◆ **Task objective**
Among the entries below, please repeat exactly and only the lines from the line containing "112 * sat n.split)" to the line containing "node (R302). -/", both lines included.

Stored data
/-- The first transfer that has stopped does what R191 gives. -/
def execTransferStop (c : CoreId) (s : State) : Host.Outcome State Fault Refusal :=
  match (s.core c).mx.xfer.dropWhile fun o => !o.halted with
  | o :: r =>
    match o.stop with
    | some (i, cause) => .next (s.stopTransfer c o i cause r)
    | none => .next s
  | [] => .next s

/-- The array operations of an engine cycle, oldest first: one whose cycle has come retires with its flags, and takes
effect now unless it already has; one before it on its accumulator takes effect first, and retires in a cycle of its own
(R184, R195). Gives the operations that stay in flight. -/
def runArray : List ArrayOp → Core → List ArrayOp × Core
  | [], k => ([], k)
  | o :: l, k =>
    let due (q : ArrayOp) : Bool := decide (q.retire ≤ k.mx.clk)
    let acts := o.ran.isNone && (due o || l.any fun q => due q && q.acc == o.acc)
    let (x, f) := if acts then o.run k.mx else (k.mx, o.ran.getD 0)
    let k := { k with mx := x }
    if due o then runArray l (k.setFlags f)
    else
      let (l, k) := runArray l k
      ({ o with ran := if acts then some f else o.ran } :: l, k)

/-- Array operations due retire (R184, R195). -/
def execArrayRetire (c : CoreId) (s : State) : Host.Outcome State Fault Refusal :=
  .next (s.onCore c fun k =>
    let (l, k) := runArray k.mx.arr k
    { k with mx := { k.mx with arr := l } })

/-- Rows due enter the result queues (R200). -/
def execDrainRowPush (c : CoreId) (s : State) : Host.Outcome State Fault Refusal :=
  .next (s.onCore c Core.pushDrains)

/-- A drain retires with its flags (R198). -/
def execDrainRetire (c : CoreId) (s : State) : Host.Outcome State Fault Refusal :=
  .next (s.onCore c fun k =>
    let done := k.mx.drn.filter fun d => decide (d.retire ≤ k.mx.clk) && decide (32 ≤ d.next)
    ({ k with mx := { k.mx with drn := k.mx.drn.filter fun d => !done.contains d } }).setFlags
      (done.foldl (fun (a : Flags) (d : Drain) => a ||| d.flags) 0))

/-- Scale loads land (R192). A change of the control divisor moves their time (`State.retimeMldc`). -/
def execMldcLand (c : CoreId) (s : State) : Host.Outcome State Fault Refusal :=
  .next (s.onCore c fun k =>
    let due := k.mx.mldc.filter fun e => decide (e.2.2 ≤ s.now)
    let k := due.foldl (fun k e => k.writeRegs 0 0 (0xC4 + e.1) 1 e.2.1.toNat) k
    { k with mx := { k.mx with mldc := k.mx.mldc.filter fun e => !decide (e.2.2 ≤ s.now) } })

end Sys2Proof.Machine
end

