/-! ### The ladder at a frame's end (R310) -/

/-- A stream frame completes: late, or on time; its ladder moves in this tick, unless the frame has moved it already. -/
def State.ladderEnd (s : State) (l : Launch) : State × Launch :=
  match (if l.sv then s.stream l.strm.toNat else none) with
  | none => (s, l)
  | some t =>
    let late := serialLt 32 ((l.base.toNat + t.dloff.toNat) % 2 ^ 32) (s.tick l.origin)
    let l := { l with late := late }
    if l.dropped then (s, l)
    else
      let k := s.tickOf l.origin
      let s := s.setStream l.strm.toNat (some { t with ladder := ladderInsert (k, l.fseq, late) t.ladder })
      (s.schedule (s.tickEnds l.origin) (.recordRelease 0), l)

/-- A launch of the stream has been accepted and not completed, other than the close (R352). -/
def State.streamBusy (s : State) (n : Nat) : Bool :=
  s.launches.any fun l => l.sv && l.strm.toNat == n && l.step != .closing

/-- A frame of a stream is gone: the moves that waited for it are made, and so are the launches looked at that came to
step 5 in this tick (R310). -/
def State.frameGone (s : State) (l : Launch) : State :=
  if !l.sv then s
  else
    let s := s.settleLadder l.strm.toNat false
    s.launches.foldl (fun s q =>
      if q.sv && q.strm == l.strm && q.step == .frame then s.schedule s.now (.launchStartDue q.id) else s) s

/-- A launch completes: ladder, pin, completion, DJ, and a close that waits for it (R294, R298, R310, R351). -/
def State.completeLaunch (s : State) (id : Nat) : State :=
  match s.launch id with
  | none => s
  | some l =>
    let (s, l) := if l.step = .live ∨ l.step = .empty then s.ladderEnd l else (s, l)
    let s := match l.pinned with | some p => s.unpinLaunch p | none => s
    let s := State.frameGone { s with launches := s.launches.filter fun x => x.id != id } l
    let s := s.complete l l.created (match l.cause with | some c => c.code | none => 0)
    let s := s.completeDj l
    let s := match (if l.sv then s.stream l.strm.toNat else none) with
      | some t => if t.closing.isSome && !s.streamBusy l.strm.toNat then s.schedule s.now (.streamClose t.ctx) else s
      | none => s
    s.nextPacket l.ctx

/-- A launch refused or ended with a cause before it has records. -/
def State.failLaunch (s : State) (id : Nat) (c : Cause) : State :=
  (s.onLaunch id fun l => { l with cause := some c }).completeLaunch id

/-! ### Records of a launch (R302, R304) -/

/-- An ended record of a frame: its node may finish, and the launch may complete (R302, R304, R306). A node that finishes
again, for records that came after its others had ended, adds to STALL what it has not added before (log 22). -/
def State.recordEnds (s : State) (id tmpl node frozen split : Nat) : State :=
  match s.launch id with
  | none => s
  | some l =>
    let l := { l.onNode tmpl node (fun n => { n with
      live := n.live - 1, frozen := n.frozen + frozen, split := n.split + split }) with live := l.live - 1 }
    let s := s.setLaunch l
    let s : State := match l.nodeAcc tmpl node with
      | some n =>
        if n.live = 0 ∧ !n.finished then
          let t := s.tick l.origin
          let ovf := match n.due with
            | some d => if serialLt 32 d t then (t + 2 ^ 32 - d) % 2 ^ 32 else 0
            | none => 0
          let sat (v : Nat) : Nat := Nat.min (v / 256) 65535
          let more := ovf - n.counted
          let s := s.setLaunch { l.onNode tmpl node (fun n => { n with finished := true, counted := n.counted + more }) with
            stall := l.stall + more }
          let s := if more = 0 then s
            else s.postEvent l.ctx 0x80 0 (l.strm.toNat * boolCode l.sv + 2 ^ 6 * boolCode l.sv + 2 ^ 16 * node
              + 2 ^ 32 * (if l.sv then l.fseq.toNat else 0) + 2 ^ 64 * ovf + 2 ^ 96 * sat n.frozen + 2 ^ 112 * sat n.split)
          s.releaseAll
        else s
      | none => s
    if l.live = 0 then s.completeLaunch id else s

/-- A launch's home cluster for instance i of a node (R302). -/
def State.homeOf (s : State) (l : Launch) (e i : Nat) : ClusterId :=
  let dflt := BitVec.ofNat 6 (i % 64)
  if neNarg e = 0 then dflt
  else match argAddr e i 0 with
    | none => dflt
    | some a =>
      match s.present l.ctx a, leasePerm l.leases a with
      | some m, some _ => homeCluster (m.phys a)
      | _, _ => dflt

/-- REL and DLN of a record of a node of a frame (R302). -/
def frameTicks (l : Launch) (dloff e : Nat) : Nat × Nat :=
  let dln :=
    if neDoff e = 0xFFFFFF then
      if l.sv then some ((l.base.toNat + dloff) % 2 ^ 32) else none
    else some ((l.base.toNat + neDoff e) % 2 ^ 32)
  ((l.base.toNat + neRoff e) % 2 ^ 32,
    match dln with
    | none => 2 ^ 32 - 1
    | some d => if d = 2 ^ 32 - 1 then 2 ^ 32 - 2 else d)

◆ **Task response**
              + 2 ^ 32 * (if l.sv then l.fseq.toNat else 0) + 2 ^ 64 * ovf + 2 ^ 96 * sat n.frozen + 2 ^ 112 * sat n.split)
          s.releaseAll
        else s
      | none => s
    if l.live = 0 then s.completeLaunch id else s

/-- A launch's home cluster for instance i of a node (R302). -/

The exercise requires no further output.